▶ **Exercise goal**: Given the listing below, write out exactly the lines starting with the line that has "l0 with tcm" and going on through the line that has "(R269, R271) -/", both kept.

Segment Open

-- ==== Sys2Proof/Machine/InputOps.lean ====
section
/-!
DEFINITION. How a lane decodes the items of a cut into its input image, and the input step (01_one_logic_cycle.md R19 to R22,
02_station_image.md R50 to R52, 04_interlocking_programs.md R100, 07_opbex.md R212, R213, R232, R233, 09_local_safety_io.md R269 to
R271, 10_older_interfaces_and_bridging.md R299, R300, R305, R306, R323 to R325).
-/
namespace Sys2Proof.Machine

/-- What a lane needs of the module for a cycle: cycle number, agreed cycle time, service state code, role code, variant, schedule
bank, major cycle length, instant of minor cycle 0, life-cycle state, phase configuration, whether the lane is the earliest voting
lane, and the whole-cycle bound of R16. -/
structure CycleIn where
  cycle : Nat
  ctime : Nat
  sstate : Nat
  role : Nat
  full : Bool
  bk : ObxBank
  majL : Nat
  t0 : Nat
  lc : LcState
  ph : PhCfg
  settle : Bool
  ctlflt : Bool
  deriving DecidableEq, Repr

def CycleIn.bound (c : CycleIn) : Nat := if c.sstate = 3 then 2500000 else 5000000

/-- A key of the lane's store: kind and index (15_lifecycle_identity_update.md R432, R433). -/
def LaneSt.keyOf (l : LaneSt) (kind idx : Nat) : Bytes :=
  match l.keys.used with
  | some g => Config.keyOf g.content kind idx
  | none => []

/-! ### Element input records (R100) -/

/-- A channel record written into an element's record (R212). -/
def recPut (m : Mem) (e st fc v0 v1 age : Nat) : Mem :=
  (((m.wr (inRec e) 4 (3 + st % 256 * 256 + fc % 256 * 65536)).wr (inRec e + 4) 4 v0).wr (inRec e + 8) 4 v1).wr (inRec e + 12) 4
    (min 65535 age)

/-- A channel record of 8 bytes (R201). -/
def recFrom (m : Mem) (e age : Nat) (b : Bytes) : Mem :=
  recPut m e (Bytes.le b 0 1) (Bytes.le b 1 1) (Bytes.le b 2 2) (Bytes.le b 4 4) age

def recValid (m : Mem) (e : Nat) : Bool := bit (m.rd (inRec e) 1) 0
def recSt (m : Mem) (e : Nat) : Nat := m.rd (inRec e + 1) 1
def recFcode (m : Mem) (e : Nat) : Nat := m.rd (inRec e + 2) 1
def recAge (m : Mem) (e : Nat) : Nat := m.rd (inRec e + 12) 2

/-- FRESH cleared and AGE advanced by the minor cycles since the last cut. -/
def ageRec (m : Mem) (d e : Nat) : Mem :=
  (m.wr (inRec e) 1 (putBits (m.rd (inRec e) 1) 1 1 0)).wr (inRec e + 12) 2 (min 65535 (recAge m e + d))

/-! ### Opbex replies (R212, R232, R233) -/

def LaneSt.nodeVer (l : LaneSt) (bk : ObxBank) (k : Nat) : Nat := SMap.get (bk.pver k) l.rt.ver k

/-- A delivered reply is a valid report (R212). -/
def LaneSt.replyValid (l : LaneSt) (bk : ObxBank) (i : Item) : Bool :=
  let b := i.body
  let k := i.num
  ftype b == 0x10 && sealedBy (l.keyOf 2 (bk.nkeyid k)) customOBN b && fver b == l.nodeVer bk k && replyNch b == bk.nch k
    && replyMcn b == i.amc % 4294967296
    && (match l.rt.lastNseq.find k with
        | none => true
        | some n => decide (1 ≤ (i.seq + 4294967296 - n) % 4294967296 ∧ (i.seq + 4294967296 - n) % 4294967296 < 2147483648))

/-- The records of a closed major cycle (R233, R468): one aggregate for a code of at least 16 nodes, else one per node. -/
def neventRecords (me from' : Nat) (l : List (Nat × Nat)) : List Evt :=
  let codes := (l.map (·.2)).foldl (fun a c => if a.contains c then a else a ++ [c]) []
  codes.flatMap fun c =>
    let ns := ((l.filter fun p => p.2 == c).map (·.1)).foldl (fun a k => if a.contains k then a else a ++ [k]) []
    if 16 ≤ ns.length then
      let hi := c / 256
      [{ mkEvt 0x4F00 me 7 0 (leBytes 2 c ++ leBytes 2 ns.length ++ leBytes 2 (ns.foldl min 65535) ++ leBytes 2 (ns.foldl max 0)
           ++ leBytes 8 from' ++ leBytes 1 (if 1 ≤ hi ∧ hi ≤ 4 then hi else 0)) with flags := 17 }]
    else ns.map fun k => { mkEvt 0x4100 me 7 0 (leBytes 2 k ++ leBytes 2 c ++ leBytes 8 from') with flags := 1 }

/-- The major cycle of minor cycle `amc` begins: the reports of the last one are recorded (R233), versions move (R232). -/
def LaneSt.majorTo (l : LaneSt) (c : CycleIn) (me amc : Nat) : LaneSt :=
  let s := amc - amc % c.majL
  if s ≤ l.rt.nevtFrom then l
  else
    let recs := if c.role = 1 then neventRecords me l.rt.nevtFrom l.rt.nevt else []
    let moved := l.rt.verNext.filter fun p => l.nodeVer c.bk p.1 != p.2
    { l with rt := { l.rt with nevt := [], nevtFrom := s, recs := l.rt.recs ++ recs, verNext := [],
                               ver := l.rt.verNext.foldl (fun m p => m.put p.1 p.2) l.rt.ver },
             obx := if moved.isEmpty then l.obx else { l.obx with irq := l.obx.irq ||| irqVER } }

/-- The higher version a node may move to (R232): in VSET, above the present one and not above NVMAX. -/
def nextVer (bk : ObxBank) (cur nvmax : Nat) : Option Nat :=
  ((List.range 16).filter fun v => bk.vset.testBit v && decide (cur < v ∧ v ≤ nvmax)).getLast?

/-- One reply item of the cut. -/
def LaneSt.reply (l : LaneSt) (c : CycleIn) (me amc : Nat) (i : Item) : LaneSt :=
  let l0 := l.majorTo c me i.amc
  if l0.replyValid c.bk i = false then l0
  else
    let k := i.num
    let b := i.body
    let els := l0.stn.usedList.filter fun e => l0.stn.eIfc e == 1 && l0.stn.eAddr e == k && decide (l0.stn.eChan e < replyNch b)
    let m := els.foldl (fun m e => recFrom m e (amc - i.amc) (Bytes.sub b (0x20 + 8 * l0.stn.eChan e) 8)) l0.tcm
    let nevt := Bytes.le b 0x18 2
    let vn := if fver b = 2 then none else nextVer c.bk (l0.nodeVer c.bk k) (Bytes.le b 0x17 1)
    { l0 with tcm := m,
              rt := { l0.rt with lastNseq := l0.rt.lastNseq.put k i.seq,
                                 nevt := if nevt = 0 then l0.rt.nevt else l0.rt.nevt ++ [(k, nevt)],
                                 verNext := match vn with
                                   | some v => l0.rt.verNext.put k v
                                   | none => l0.rt.verNext } }

/-! ### Local input items (R269, R271) -/

/-- Word 0 of an input record after the items of a cut; `vs` are its (STATE, FCODE) in order. -/
def lioWord (w : Nat) (vs : List (Nat × Nat)) : Nat :=
  let r := vs.foldl (fun (acc : Nat × Nat × Bool) v =>
      if v.1 = acc.1 then (acc.1, min 65535 (acc.2.1 + 1), acc.2.2) else (v.1, 0, true)) (bits w 2 0, bits w 31 16, false)
  match vs.getLast? with
  | none => bits w 2 0 + bits w 15 8 * 256 + bits w 31 16 * 65536
  | some (_, fc) =>
    r.1 + 8 * b2n r.2.2 + 16 * b2n (vs.any fun v => v.1 == stON) + 32 * b2n (vs.any fun v => v.1 == stOFF) + 64 + fc % 256 * 256
      + r.2.1 * 65536

/-- The local input area from the items of the cut. -/
def LaneSt.localItems (l : LaneSt) (its : List Item) : LaneSt :=
  let st (k : Nat) (i : Item) : Nat × Nat := (Bytes.le i.body (2 * k) 1, Bytes.le i.body (2 * k + 1) 1)
  let m1 := (List.range 96).foldl (fun m c => m.wr (inLio c) 4 (lioWord (m.rd (inLio c) 4) (its.map (st c)))) l.tcm
  let m2 := match its.getLast? with
    | none => m1
    | some i => (List.range 48).foldl (fun m o => m.wr (inLioOut o) 4 ((st (96 + o) i).1 % 8 + (st (96 + o) i).2 % 256 * 256)) m1
  { l with tcm := m2, rt := { l.rt with lioAmc := match its.getLast? with
                                          | some i => i.amc
                                          | none => l.rt.lioAmc } }

/-- The record of an element with IFC 2 (R271). -/
def LaneSt.localElem (l : LaneSt) (amc : Nat) (fresh : Bool) (e : Nat) : Mem :=
  let d := l.stn
  let a := d.eAddr e
  if a = none16 then
    let ch := d.eChan e
    recPut l.tcm e 0 (if ch = 0xFF then 0 else l.tcm.rd (inLioOut ch + 1) 1) 0 0 0
  else
    let w := l.tcm.rd (inLio a) 4
    let st := bits w 2 0
    let t := d.eType e
    let s := if isSection t then b2n (st == stOFF)
      else if isSignal t then b2n (st == stON)
      else if isAux t then b2n (st == stON) + (if t = 6 then 2 * b2n (st == stOFF) else 0)
      else 0
    let age := if fresh then 0 else min 65535 (amc - l.rt.lioAmc)
    let w0 := b2n (st == stOFF || st == stON) + 2 * b2n (bit w 6) + s * 256 + bits w 15 8 * 65536
    ((l.tcm.wr (inRec e) 4 w0).clear (inRec e + 4) 8).wr (inRec e + 12) 4 age

/-! ### Draip (R299, R300, R303, R305, R306) -/

/-- ⌈FTO × DCYC / 4⌉ minor cycles (R300). -/
def drpLimit (b : Brt) (d : Nat) : Nat := (b.fto d * b.dcyc (d / 32) + 3) / 4

/-- The 32 × port + device of an element with IFC 3. -/
def Stn.eDev (d : Stn) (e : Nat) : Nat := 32 * (d.eAddr e / 256) + d.eAddr e % 256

Segment Closed

▶ **Response**:
    { l0 with tcm := m,
              rt := { l0.rt with lastNseq := l0.rt.lastNseq.put k i.seq,
                                 nevt := if nevt = 0 then l0.rt.nevt else l0.rt.nevt ++ [(k, nevt)],
                                 verNext := match vn with
                                   | some v => l0.rt.verNext.put k v
                                   | none => l0.rt.verNext } }

/-! ### Local input items (R269, R271) -/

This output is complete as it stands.